- [WHAT YOU ARE ASKED TO DO]
Verbatim output of the full listing is required.

- [DATA LISTING]
------------------------------------------------------------

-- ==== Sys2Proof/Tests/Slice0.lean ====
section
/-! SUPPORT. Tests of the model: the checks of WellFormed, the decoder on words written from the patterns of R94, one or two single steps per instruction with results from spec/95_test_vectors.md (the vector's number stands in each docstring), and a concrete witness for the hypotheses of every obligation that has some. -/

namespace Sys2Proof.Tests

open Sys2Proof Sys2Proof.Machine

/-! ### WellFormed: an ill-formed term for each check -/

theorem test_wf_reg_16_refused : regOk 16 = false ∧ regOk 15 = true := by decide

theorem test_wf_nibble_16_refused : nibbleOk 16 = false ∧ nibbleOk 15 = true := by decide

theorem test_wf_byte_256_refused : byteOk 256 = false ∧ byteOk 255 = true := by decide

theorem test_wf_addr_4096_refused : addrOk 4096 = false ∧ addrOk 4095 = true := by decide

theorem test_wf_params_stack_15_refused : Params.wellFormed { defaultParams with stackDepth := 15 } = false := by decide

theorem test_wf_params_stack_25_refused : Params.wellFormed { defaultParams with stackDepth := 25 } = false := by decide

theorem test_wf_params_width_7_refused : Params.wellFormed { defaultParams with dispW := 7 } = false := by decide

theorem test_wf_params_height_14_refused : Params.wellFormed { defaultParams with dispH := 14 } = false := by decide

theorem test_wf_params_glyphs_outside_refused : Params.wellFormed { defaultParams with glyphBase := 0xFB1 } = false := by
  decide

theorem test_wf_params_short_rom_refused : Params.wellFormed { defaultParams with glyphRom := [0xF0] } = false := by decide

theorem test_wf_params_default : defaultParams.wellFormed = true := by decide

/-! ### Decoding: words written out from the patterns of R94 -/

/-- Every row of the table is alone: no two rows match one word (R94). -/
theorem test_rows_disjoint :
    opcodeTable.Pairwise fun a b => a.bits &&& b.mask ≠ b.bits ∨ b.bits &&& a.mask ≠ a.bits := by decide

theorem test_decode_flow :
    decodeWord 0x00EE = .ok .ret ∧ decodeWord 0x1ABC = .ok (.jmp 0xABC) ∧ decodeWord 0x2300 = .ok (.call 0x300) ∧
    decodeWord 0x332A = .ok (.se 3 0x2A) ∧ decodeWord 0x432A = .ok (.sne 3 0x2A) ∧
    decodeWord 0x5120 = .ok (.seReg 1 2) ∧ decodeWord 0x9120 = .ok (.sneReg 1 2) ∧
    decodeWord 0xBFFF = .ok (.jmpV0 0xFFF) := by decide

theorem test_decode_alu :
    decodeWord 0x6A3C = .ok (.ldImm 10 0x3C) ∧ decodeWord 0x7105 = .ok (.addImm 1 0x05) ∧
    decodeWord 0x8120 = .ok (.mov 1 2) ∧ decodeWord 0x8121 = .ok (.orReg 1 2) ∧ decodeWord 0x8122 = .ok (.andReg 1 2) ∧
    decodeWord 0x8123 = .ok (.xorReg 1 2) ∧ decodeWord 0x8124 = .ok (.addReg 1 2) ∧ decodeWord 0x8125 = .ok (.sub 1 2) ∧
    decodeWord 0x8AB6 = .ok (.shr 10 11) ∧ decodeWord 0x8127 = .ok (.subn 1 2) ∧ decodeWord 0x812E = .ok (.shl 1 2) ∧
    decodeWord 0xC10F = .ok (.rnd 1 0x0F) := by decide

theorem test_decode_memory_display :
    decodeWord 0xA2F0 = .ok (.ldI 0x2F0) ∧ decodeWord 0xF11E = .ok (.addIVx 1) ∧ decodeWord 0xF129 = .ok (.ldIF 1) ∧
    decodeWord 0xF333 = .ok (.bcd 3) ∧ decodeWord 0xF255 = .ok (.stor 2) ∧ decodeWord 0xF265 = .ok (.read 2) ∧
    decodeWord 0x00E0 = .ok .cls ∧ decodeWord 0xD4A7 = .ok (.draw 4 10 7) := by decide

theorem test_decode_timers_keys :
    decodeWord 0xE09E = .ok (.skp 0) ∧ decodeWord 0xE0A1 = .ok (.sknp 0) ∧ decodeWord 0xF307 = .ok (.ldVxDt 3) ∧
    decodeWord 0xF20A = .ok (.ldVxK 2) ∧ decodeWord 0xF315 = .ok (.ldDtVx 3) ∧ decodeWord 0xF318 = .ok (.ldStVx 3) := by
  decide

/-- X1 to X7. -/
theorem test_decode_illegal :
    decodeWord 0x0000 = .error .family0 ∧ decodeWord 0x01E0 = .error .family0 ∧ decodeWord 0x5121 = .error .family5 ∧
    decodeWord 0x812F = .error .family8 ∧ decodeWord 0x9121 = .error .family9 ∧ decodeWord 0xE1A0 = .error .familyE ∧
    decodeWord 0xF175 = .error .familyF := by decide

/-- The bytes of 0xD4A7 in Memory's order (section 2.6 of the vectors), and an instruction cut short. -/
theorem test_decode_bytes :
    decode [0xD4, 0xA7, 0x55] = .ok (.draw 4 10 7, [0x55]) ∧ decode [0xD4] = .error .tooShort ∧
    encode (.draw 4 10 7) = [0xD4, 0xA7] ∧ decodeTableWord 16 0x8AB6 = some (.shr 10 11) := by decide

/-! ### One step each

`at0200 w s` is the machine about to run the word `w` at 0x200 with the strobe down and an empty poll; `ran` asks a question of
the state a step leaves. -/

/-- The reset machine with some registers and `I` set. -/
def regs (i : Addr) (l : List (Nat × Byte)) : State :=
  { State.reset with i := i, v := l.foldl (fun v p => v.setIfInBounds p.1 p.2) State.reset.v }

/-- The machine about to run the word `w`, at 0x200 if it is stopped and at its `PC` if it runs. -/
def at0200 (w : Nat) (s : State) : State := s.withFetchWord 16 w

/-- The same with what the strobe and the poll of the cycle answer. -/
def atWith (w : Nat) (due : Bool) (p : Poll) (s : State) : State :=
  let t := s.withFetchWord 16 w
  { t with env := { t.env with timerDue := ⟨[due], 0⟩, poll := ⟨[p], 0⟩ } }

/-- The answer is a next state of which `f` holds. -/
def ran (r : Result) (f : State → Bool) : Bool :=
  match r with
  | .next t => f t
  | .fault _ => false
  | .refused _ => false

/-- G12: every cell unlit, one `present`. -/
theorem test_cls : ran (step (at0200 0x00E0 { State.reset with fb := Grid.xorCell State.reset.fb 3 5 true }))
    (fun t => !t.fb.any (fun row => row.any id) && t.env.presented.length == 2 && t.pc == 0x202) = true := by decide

------------------------------------------------------------

- [THE ANSWER]
-- ==== Sys2Proof/Tests/Slice0.lean ====
section
/-! SUPPORT. Tests of the model: the checks of WellFormed, the decoder on words written from the patterns of R94, one or two single steps per instruction with results from spec/95_test_vectors.md (the vector's number stands in each docstring), and a concrete witness for the hypotheses of every obligation that has some. -/

namespace Sys2Proof.Tests

open Sys2Proof Sys2Proof.Machine

/-! ### WellFormed: an ill-formed term for each check -/

theorem test_wf_reg_16_refused : regOk 16 = false ∧ regOk 15 = true := by decide

theorem test_wf_nibble_16_refused : nibbleOk 16 = false ∧ nibbleOk 15 = true := by decide

theorem test_wf_byte_256_refused : byteOk 256 = false ∧ byteOk 255 = true := by decide

theorem test_wf_addr_4096_refused : addrOk 4096 = false ∧ addrOk 4095 = true := by decide

theorem test_wf_params_stack_15_refused : Params.wellFormed { defaultParams with stackDepth := 15 } = false := by decide

theorem test_wf_params_stack_25_refused : Params.wellFormed { defaultParams with stackDepth := 25 } = false := by decide

theorem test_wf_params_width_7_refused : Params.wellFormed { defaultParams with dispW := 7 } = false := by decide

theorem test_wf_params_height_14_refused : Params.wellFormed { defaultParams with dispH := 14 } = false := by decide

theorem test_wf_params_glyphs_outside_refused : Params.wellFormed { defaultParams with glyphBase := 0xFB1 } = false := by
  decide

theorem test_wf_params_short_rom_refused : Params.wellFormed { defaultParams with glyphRom := [0xF0] } = false := by decide

theorem test_wf_params_default : defaultParams.wellFormed = true := by decide

/-! ### Decoding: words written out from the patterns of R94 -/

/-- Every row of the table is alone: no two rows match one word (R94). -/
theorem test_rows_disjoint :
    opcodeTable.Pairwise fun a b => a.bits &&& b.mask ≠ b.bits ∨ b.bits &&& a.mask ≠ a.bits := by decide

theorem test_decode_flow :
    decodeWord 0x00EE = .ok .ret ∧ decodeWord 0x1ABC = .ok (.jmp 0xABC) ∧ decodeWord 0x2300 = .ok (.call 0x300) ∧
    decodeWord 0x332A = .ok (.se 3 0x2A) ∧ decodeWord 0x432A = .ok (.sne 3 0x2A) ∧
    decodeWord 0x5120 = .ok (.seReg 1 2) ∧ decodeWord 0x9120 = .ok (.sneReg 1 2) ∧
    decodeWord 0xBFFF = .ok (.jmpV0 0xFFF) := by decide

theorem test_decode_alu :
    decodeWord 0x6A3C = .ok (.ldImm 10 0x3C) ∧ decodeWord 0x7105 = .ok (.addImm 1 0x05) ∧
    decodeWord 0x8120 = .ok (.mov 1 2) ∧ decodeWord 0x8121 = .ok (.orReg 1 2) ∧ decodeWord 0x8122 = .ok (.andReg 1 2) ∧
    decodeWord 0x8123 = .ok (.xorReg 1 2) ∧ decodeWord 0x8124 = .ok (.addReg 1 2) ∧ decodeWord 0x8125 = .ok (.sub 1 2) ∧
    decodeWord 0x8AB6 = .ok (.shr 10 11) ∧ decodeWord 0x8127 = .ok (.subn 1 2) ∧ decodeWord 0x812E = .ok (.shl 1 2) ∧
    decodeWord 0xC10F = .ok (.rnd 1 0x0F) := by decide

theorem test_decode_memory_display :
    decodeWord 0xA2F0 = .ok (.ldI 0x2F0) ∧ decodeWord 0xF11E = .ok (.addIVx 1) ∧ decodeWord 0xF129 = .ok (.ldIF 1) ∧
    decodeWord 0xF333 = .ok (.bcd 3) ∧ decodeWord 0xF255 = .ok (.stor 2) ∧ decodeWord 0xF265 = .ok (.read 2) ∧
    decodeWord 0x00E0 = .ok .cls ∧ decodeWord 0xD4A7 = .ok (.draw 4 10 7) := by decide

theorem test_decode_timers_keys :
    decodeWord 0xE09E = .ok (.skp 0) ∧ decodeWord 0xE0A1 = .ok (.sknp 0) ∧ decodeWord 0xF307 = .ok (.ldVxDt 3) ∧
    decodeWord 0xF20A = .ok (.ldVxK 2) ∧ decodeWord 0xF315 = .ok (.ldDtVx 3) ∧ decodeWord 0xF318 = .ok (.ldStVx 3) := by
  decide

/-- X1 to X7. -/
theorem test_decode_illegal :
    decodeWord 0x0000 = .error .family0 ∧ decodeWord 0x01E0 = .error .family0 ∧ decodeWord 0x5121 = .error .family5 ∧
    decodeWord 0x812F = .error .family8 ∧ decodeWord 0x9121 = .error .family9 ∧ decodeWord 0xE1A0 = .error .familyE ∧
    decodeWord 0xF175 = .error .familyF := by decide

/-- The bytes of 0xD4A7 in Memory's order (section 2.6 of the vectors), and an instruction cut short. -/
theorem test_decode_bytes :
    decode [0xD4, 0xA7, 0x55] = .ok (.draw 4 10 7, [0x55]) ∧ decode [0xD4] = .error .tooShort ∧
    encode (.draw 4 10 7) = [0xD4, 0xA7] ∧ decodeTableWord 16 0x8AB6 = some (.shr 10 11) := by decide

/-! ### One step each

`at0200 w s` is the machine about to run the word `w` at 0x200 with the strobe down and an empty poll; `ran` asks a question of
the state a step leaves. -/

/-- The reset machine with some registers and `I` set. -/
def regs (i : Addr) (l : List (Nat × Byte)) : State :=
  { State.reset with i := i, v := l.foldl (fun v p => v.setIfInBounds p.1 p.2) State.reset.v }

/-- The machine about to run the word `w`, at 0x200 if it is stopped and at its `PC` if it runs. -/
def at0200 (w : Nat) (s : State) : State := s.withFetchWord 16 w

/-- The same with what the strobe and the poll of the cycle answer. -/
def atWith (w : Nat) (due : Bool) (p : Poll) (s : State) : State :=
  let t := s.withFetchWord 16 w
  { t with env := { t.env with timerDue := ⟨[due], 0⟩, poll := ⟨[p], 0⟩ } }

/-- The answer is a next state of which `f` holds. -/
def ran (r : Result) (f : State → Bool) : Bool :=
  match r with
  | .next t => f t
  | .fault _ => false
  | .refused _ => false

/-- G12: every cell unlit, one `present`. -/
theorem test_cls : ran (step (at0200 0x00E0 { State.reset with fb := Grid.xorCell State.reset.fb 3 5 true }))
    (fun t => !t.fb.any (fun row => row.any id) && t.env.presented.length == 2 && t.pc == 0x202) = true := by decide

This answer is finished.